Varda by Agnès (15)

Varda by Agnès (15)

Directed by Agnes Varda
Picturehouse, Liverpool
19th – 25th July 2019

Reviewed by Colin Serjent

In her final film Agnes Varda, the 90-year-old director, who died earlier this year, details her career as a pioneer of the French New Wave, which emerged in the 1950s and 1960s, and member of the Left Bank group, through using footage of her speaking at various events, including in front of a mainly young audience.

I am a great admirer of her film ‘Faces Places’, which was released in 2018, which also in various ways paid tribute to her cinematic talents.

A particular aspect of Varda’s work which impressed me in Varda By Agnes were the examples of her still photography. She would have undoubtedly have been acknowledged as a top-rate photographer if she had not decided on a life in cinema.
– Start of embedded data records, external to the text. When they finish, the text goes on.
/-! ### Memory: read after write, the canonical form -/

theorem memRead_below {m : Memory} {lo a : Nat} (h : Memory.wfFrom lo m = true) (ha : a < lo) : memRead m a = unwritten := by
  induction m generalizing lo with
  | nil => rfl
  | cons c m ih =>
    obtain ⟨k, w⟩ := c
    simp only [Memory.wfFrom, Bool.and_eq_true, decide_eq_true_eq] at h
    obtain ⟨⟨⟨h1, h2⟩, h3⟩, h4⟩ := h
    simp only [memRead]
    rw [if_neg (by omega)]
    exact ih h4 (by omega)

/-- A write leaves every other byte alone, whatever the memory. -/
theorem memRead_memWrite_of_ne {m : Memory} {a b : Nat} {v : Byte} (h : b ≠ a) :
    memRead (memWrite m a v) b = memRead m b := by
  induction m with
  | nil =>
    simp only [memWrite]
    split
    · rfl
    · simp only [memRead]; rw [if_neg (by omega)]
  | cons c m ih =>
    obtain ⟨k, w⟩ := c
    simp only [memWrite]
    split
    · split
      · rfl
      · rw [memRead, if_neg (by omega)]
    · split
      · split
        · simp only [memRead]; rw [if_neg (by omega)]
        · simp only [memRead]; rw [if_neg (by omega), if_neg (by omega)]
      · simp only [memRead, ih]

/-- A byte reads as it was written, in a memory of canonical form. -/
theorem memRead_memWrite_self {m : Memory} {lo a : Nat} {v : Byte} (h : Memory.wfFrom lo m = true) :
    memRead (memWrite m a v) a = v := by
  induction m generalizing lo with
  | nil =>
    simp only [memWrite]
    split
    · simp [memRead, *]
    · simp [memRead]
  | cons c m ih =>
    obtain ⟨k, w⟩ := c
    simp only [Memory.wfFrom, Bool.and_eq_true, decide_eq_true_eq] at h
    obtain ⟨⟨⟨h1, h2⟩, h3⟩, h4⟩ := h
    simp only [memWrite]
    split
    · rename_i hlt
      split
      · rename_i hv
        rw [hv, memRead, if_neg (by omega)]
        exact memRead_below h4 (by omega)
      · simp [memRead]
    · split
      · rename_i hk
        split
        · rename_i hv
          rw [hv]
          exact memRead_below h4 (by omega)
        · simp [memRead]
      · rename_i hk
        rw [memRead, if_neg (by omega)]
        exact ih h4

theorem wfFrom_mono {m : Memory} {lo lo' : Nat} (h : Memory.wfFrom lo m = true) (hl : lo' ≤ lo) :
    Memory.wfFrom lo' m = true := by
  cases m with
  | nil => rfl
  | cons c m =>
    obtain ⟨k, w⟩ := c
    simp only [Memory.wfFrom, Bool.and_eq_true, decide_eq_true_eq] at h ⊢
    exact ⟨⟨⟨by omega, h.1.1.2⟩, h.1.2⟩, h.2⟩

theorem memWrite_wfFrom {m : Memory} {lo a : Nat} {v : Byte} (h : Memory.wfFrom lo m = true) (hl : lo ≤ a)
    (ha : a < 2 ^ 32) : Memory.wfFrom lo (memWrite m a v) = true := by
  induction m generalizing lo with
  | nil =>
    simp only [memWrite]
    split
    · rfl
    · rename_i hv
      simp only [Memory.wfFrom, Bool.and_eq_true, decide_eq_true_eq, Bool.and_true, bne_iff_ne, ne_eq]
      exact ⟨⟨hl, ha⟩, hv⟩
  | cons c m ih =>
    obtain ⟨k, w⟩ := c
    have h' := h
    simp only [Memory.wfFrom, Bool.and_eq_true, decide_eq_true_eq, bne_iff_ne, ne_eq] at h
    obtain ⟨⟨⟨h1, h2⟩, h3⟩, h4⟩ := h
    simp only [memWrite]
    split
    · rename_i hlt
      split
      · exact h'
      · rename_i hv
        simp only [Memory.wfFrom, Bool.and_eq_true, decide_eq_true_eq, bne_iff_ne, ne_eq]
        exact ⟨⟨⟨hl, ha⟩, hv⟩, ⟨⟨by omega, h2⟩, h3⟩, h4⟩
    · split
      · rename_i hk
        split
        · exact wfFrom_mono h4 (by omega)
        · rename_i hv
          simp only [Memory.wfFrom, Bool.and_eq_true, decide_eq_true_eq, bne_iff_ne, ne_eq]
          exact ⟨⟨⟨hl, ha⟩, hv⟩, by rw [hk]; exact h4⟩
      · rename_i hk
        simp only [Memory.wfFrom, Bool.and_eq_true, decide_eq_true_eq, bne_iff_ne, ne_eq]
        exact ⟨⟨⟨h1, h2⟩, h3⟩, ih h4 (by omega)⟩

/-- A write keeps the canonical form. -/
theorem memWrite_wf {m : Memory} {a : Nat} {v : Byte} (h : Memory.wf m = true) (ha : a < 2 ^ 32) :
    Memory.wf (memWrite m a v) = true := memWrite_wfFrom h (Nat.zero_le a) ha

/-- Memory after reset is in canonical form. -/
theorem reset_mem_wf : Memory.wf State.reset.mem = true := rfl

/-! ### What a write leaves of memory -/

theorem State.a20_lt (s : State) (pa : Nat) : s.a20 pa < 2 ^ 32 := by
  have : pa % 2 ^ 32 < 2 ^ 32 := Nat.mod_lt _ (by decide)
  unfold State.a20
  simp only
  split <;> omega

theorem State.Touches.a20 {s t : State} (h : s.Touches t) (a : Nat) : t.a20 a = s.a20 a := by rw [h]; rfl

/-- Storing at places leaves every other byte alone. -/
theorem storedAt_mem (s : State) (ps : List BytePlace) (v b : Nat) (m : Memory) (h : ∀ p ∈ ps, s.a20 p.1 ≠ b) :
    memRead (s.storedAt ps v m) b = memRead m b := by
  induction ps generalizing v m with
  | nil => rfl
  | cons p ps ih =>
    simp only [State.storedAt]
    rw [ih _ _ (fun q hq => h q (by simp [hq])), memRead_memWrite_of_ne (Ne.symm (h p (by simp)))]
One notable quote she made when speaking to the young audience, and how true it is, was “You don’t make films to watch them alone, you make films to show them. An empty cinema: a filmmaker’s nightmare.”

Varda by Agnes looks back at her CV of over 50 films, from her notable ‘Cleo From 5 To 7’ (1961) to her Oscar-nominated ‘Faces Places’.

She had an engaging persona, including possessing very little vanity about her film work, even though she made documentaries about Fidel Castro and the Black Panther Movement.

Given her personality Varda does not shy away from her box office failures, notably ‘One Hundred and One Nights’, in which she directed Robert De Niro and Catherine Deneuvre.

Varda’s cinematic voyage – I use this term deliberately because she was a great lover of beaches – was one which swept me away!